Edge servers may be less secure than normal core or cloud servers and have less protections such as DDoS mitigation or firewalls, making them more vulnerable to being affected by DDoS. What’s more, edge devices usually have limited network bandwidth and are not designed to withstand high volumes of traffic. Considering that DDoS attacks are widespread and powerful and that edge networks are particularly susceptible to them, any edge network must be designed to prevent such attacks. 

While it can be difficult to prevent a connected device from being recruited into a botnet, organizations can protect their networks with managed IP bandwidth services and proactive and automated DDoS protection while enabling edge connectivity

Misalignment across device edge and service provider edge

While cloud computing is about centralizing data and applications in big cloud data centers, edge computing is about distributing processing to the network perimeter. With edge technology, existing cloud providers will deliver many edge services either independently or in collaboration with internet service providers, carriers and more.
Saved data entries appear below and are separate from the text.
-- ==== Sys2Proof/Tests/Slice0.lean ====
section
/-! SUPPORT. Tests: ill-formed commands, the worked examples of spec/ taken one step at a time, and for every
statement with hypotheses a witness that states and operands meet them. Expected figures are the manual's own, named
beside each test. -/

open Sys2Proof Sys2Proof.Machine

namespace Sys2Proof.Tests

set_option Elab.async false

/-! ## Helpers -/

/-- The state a command leads to. -/
def after (i : Instr) (s : State) : State :=
  match exec i s with
  | .next t => t
  | .fault f => nomatch f
  | .refused _ => s

/-- The reply the port has composed. -/
def replyOf (s : State) : Option Reply :=
  match s.port.txn with
  | .answered r _ => some r
  | _ => none

/-- The reply code of a request. -/
def codeOf (i : Instr) (s : State) : Option ReplyCode := (replyOf (after i s)).map (·.code)

/-- A state with channel c's part replaced. -/
def withChan (c : Chan) (x : ChanState) (s : State) : State := s.modChan c fun _ => x

/-- An UP channel whose last cycle number is n. -/
def up (n : Cyc) : ChanState := { ChanState.reset with link := .up n }

/-- A port at the start of a transaction. -/
def ready (s : State) : State :=
  { s with port := { s.port with txn := .receiving [] }, pins := { s.pins with select := true } }

/-- Table 1-5: the long-reach parameter set. -/
def longReach : TreeSettings := { TreeSettings.default with rtMin := 124416, rtMax := 373248, nConf := 3 }

/-- A terminal's fields with the given state. -/
def terminal (m : Mark) (c : Chan) (est : Int) (p : Phase) : Terminal where
  mark := m
  home := c
  estimate := est
  wasActive := false
  moveFlag := false
  heard := false
  owed := Owed.none
  phase := p

/-- An entry whose check code agrees. -/
def entryOf (h : Handle) (t : Terminal) : Entry := ⟨h, .sound, some t⟩

/-- A range gap offered in the reply to cycle n − 2 of Section 1's examples. -/
def gap (tag : Tag) (k : GapKind) (ref : Cyc) (start len : Nat) (last : Cyc) : Gap := ⟨tag, k, ref, start, len, last⟩

/-- An arrival with every field blank. -/
def blankArrival : Arrival := ⟨.census, .clean, 0, 0, 0, 0, 0, 0, 0⟩

/-! ## Ill-formed commands are refused by each check of WellFormed -/

theorem test_wf_treeSet : (Instr.treeSet 1 [0]).wf = false ∧ (Instr.treeSet 1 (List.replicate 25 0)).wf = true := by
  decide
theorem test_wf_body : (Instr.linkDefectRecord .c0 1 (List.replicate 256 0)).wf = false ∧
    (Instr.linkDefectRecord .c0 1 (List.replicate 255 0)).wf = true := by decide +kernel
theorem test_wf_bytes : (Instr.unknown []).wf = false ∧ (Instr.unknown [0]).wf = true := by decide
theorem test_wf_lost : (Instr.lost 0).wf = false ∧ (Instr.lost 512).wf = false ∧ (Instr.lost 511).wf = true := by decide
theorem test_wf_retentionExpiry : (Instr.retentionExpiry 0).wf = false ∧ (Instr.retentionExpiry 512).wf = false := by
  decide
theorem test_wf_finalHandOut : (Instr.finalHandOutEvent .c0 .hush 0).wf = false ∧
    (Instr.finalHandOutEvent .c0 .hush 512).wf = false := by decide
theorem test_wf_report : (Instr.outQueueReport .evicted .c0 .hush 0).wf = false ∧
    (Instr.outQueueReport .evicted .c0 .hush 512).wf = false := by decide
theorem test_wf_void : (Instr.voidEvent .c0 0).wf = false ∧ (Instr.voidEvent .c0 512).wf = false := by decide
theorem test_wf_join : (Instr.rosterJoinEvent .c0 0).wf = false ∧ (Instr.rosterJoinEvent .c0 512).wf = false := by
  decide
theorem test_wf_leave : (Instr.rosterLeaveEvent .c0 0).wf = false ∧ (Instr.rosterLeaveEvent .c0 512).wf = false := by
  decide

/-! ## Section 1: the arithmetic -/

/-- Table 1-1. -/
theorem test_elapsed_across_the_wrap :
    elapsed 77760 65534 0 65534 1200 = some 1200 ∧ elapsed 77760 65534 0 65535 0 = some 77760 ∧
      elapsed 77760 65534 0 2 25127 = some 336167 ∧ elapsed 77760 65534 0 65533 70000 = none ∧
      elapsed 77760 65534 0 1 77760 = none := by decide +kernel

/-- The end cycles of Examples 1-1 and 1-2. -/
theorem test_endCycle : endCycle 77760 65534 146162 257376 = 3 ∧ endCycle 77760 1002 146162 257376 = 1007 := by
  decide +kernel

/-- Example 1-1: the lapse check closes the gap at the first number at or after 11. -/
theorem test_lapse_at_eleven :
    (gap 0 .voidRange 65534 146162 257376 3).lapsedAt 10 = false ∧
      (gap 0 .voidRange 65534 146162 257376 3).lapsedAt 11 = true := by decide +kernel

/-- Example 1-2. -/
theorem test_census_figures : longReach.consistent = true ∧ censusSpan longReach 37 = (146162, 257376) ∧
    inSpan 146162 257376 336167 480 = true ∧ coarseRoundTrip longReach 37 336167 12 = 311285 ∧
    reachOk longReach 37 311285 = true := by decide +kernel

/-- Example 1-3. -/
theorem test_range_figures : rangeSpan longReach 37 311285 = (333031, 448) ∧
    completion longReach 37 [311289, 311288, 311291] = .accepted 311289 ∧
    fillDelay longReach 37 311289 = 108674 := by decide +kernel

/-- Example 1-3: replies start within 333,031..333,159 ticks of the reference. -/
theorem test_range_span_edges : inSpan 333031 448 333030 320 = false ∧ inSpan 333031 448 333031 320 = true ∧
    inSpan 333031 448 333159 320 = true ∧ inSpan 333031 448 333160 320 = false := by decide +kernel

/-- Example 1-4. -/
theorem test_ties_round_upward : roundedMean [311289, 311290] = 311290 ∧ roundedMean [311289, 311292] = 311291 := by
  decide +kernel

/-- Example 1-5, Example 8-2. -/
theorem test_trims : trimOf longReach 15 = 3 ∧ trimOf longReach (-13) = -3 ∧
    trimOf { longReach with Cmax := 2 } 15 = 2 ∧ trimOf longReach 25 = 6 ∧
    reachOk longReach 37 373276 = false ∧ reachOk longReach 37 373275 = true := by decide +kernel

/-! ## Section 3: channel 3 of Example 3-2, channel 2 of Example 3-1 -/

/-- Channel 3 DOWN with entries 3 and 21 ACTIVE there, census mode PERIODIC. -/
def ex32 : State :=
  withChan .c3 { ChanState.reset with mode := .periodic, periodCtr := 5 } { State.reset with
    registry := [entryOf 3 (terminal 3 .c3 1000 (.active ⟨1000, 419000⟩ ⟨none, 0, none⟩ 0)),
      entryOf 21 (terminal 21 .c3 1000 (.active ⟨1000, 419000⟩ ⟨none, 0, none⟩ 0))] }

/-- Table 3-5, first row. -/
theorem test_hello_mismatched : ((after (.hello .c3 77000 480) ex32).chan .c3).link = .mismatched ∧
    ((after (.hello .c3 77000 480) ex32).chan .c3).tx = [.helloAck false 77760] ∧
    (after (.hello .c3 77000 480) ex32).notices = [Notice.channelState .c3 .mismatched] := by decide +kernel
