-- ==== Sys2Proof/Word.lean ====
section
/-! DEFINITION. The value types of the block: the Nibble, the Word16 of four Nibbles (00_scope.md R6),
the command word (30_encoding.md R35) and the conversions of R7. -/

namespace Sys2Proof

/-- R6: an unsigned integer in 0..15, the block's only native value width. -/
abbrev Nibble := BitVec 4

/-- R23: a cell address 0..15. -/
abbrev CellAddr := BitVec 4

/-- R35: one command, presented whole as 12 parallel bits. -/
abbrev CmdWord := BitVec 12

/-- R6: exactly four Nibbles, little-nibble-first; `d0` is digit 0, the least significant. -/
structure Word16 where
  d0 : Nibble
  d1 : Nibble
  d2 : Nibble
  d3 : Nibble
deriving DecidableEq, Repr

/-- R7: `w[0] + 16*w[1] + 256*w[2] + 4096*w[3]`, an integer in 0..65535. -/
def Word16.toInt (w : Word16) : Nat :=
  w.d0.toNat + 16 * w.d1.toNat + 256 * w.d2.toNat + 4096 * w.d3.toNat

/-- R7: digit `i` of `fromInt n` is `floor((n mod 65536) / 16^i) mod 16`, for every integer `n`. -/
def Word16.fromInt (n : Int) : Word16 :=
  let m := (n % 65536).toNat
  ⟨BitVec.ofNat 4 m, BitVec.ofNat 4 (m / 16), BitVec.ofNat 4 (m / 256), BitVec.ofNat 4 (m / 4096)⟩

/-- R61: the signed reading of a Word16, which no rule of the block uses. -/
def Word16.toSigned (w : Word16) : Int :=
  if 8 ≤ w.d3.toNat then (w.toInt : Int) - 65536 else w.toInt

/-- R57: `ONE` is `fromInt(1)`, the digits (1, 0, 0, 0). -/
def Word16.one : Word16 := ⟨1, 0, 0, 0⟩

end Sys2Proof
end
Additionally, organizations will need to work with ISPs, device manufactures and integrators on their edge computing implementation.

With increased data movement and the flexibility to place the data outside of the central cloud at varying locations on the distributed network, organizations must consider the resulting security, regulatory and compliance issues that come with it. This is especially true for data related to healthcare, governments, finance and other sensitive data. Tackling these issues requires defining the appropriate security controls at the edge locations and ensuring that uniform security policies are applied throughout the entire distributed computing architecture.

Use a comprehensive platform that supports edge security 

As edge computing continues to gain traction, organizations must map out a comprehensive edge computing strategy and architecture aligned with their overall business goals to protect their security. To support this level of secure edge connectivity, use a comprehensive platform that offers continuous flexibility to enable you to take advantage of leading IT infrastructure. With this type of network solution in place, you’ll enjoy faster data transfer across your entire network while feeling confident in your company’s edge computing security.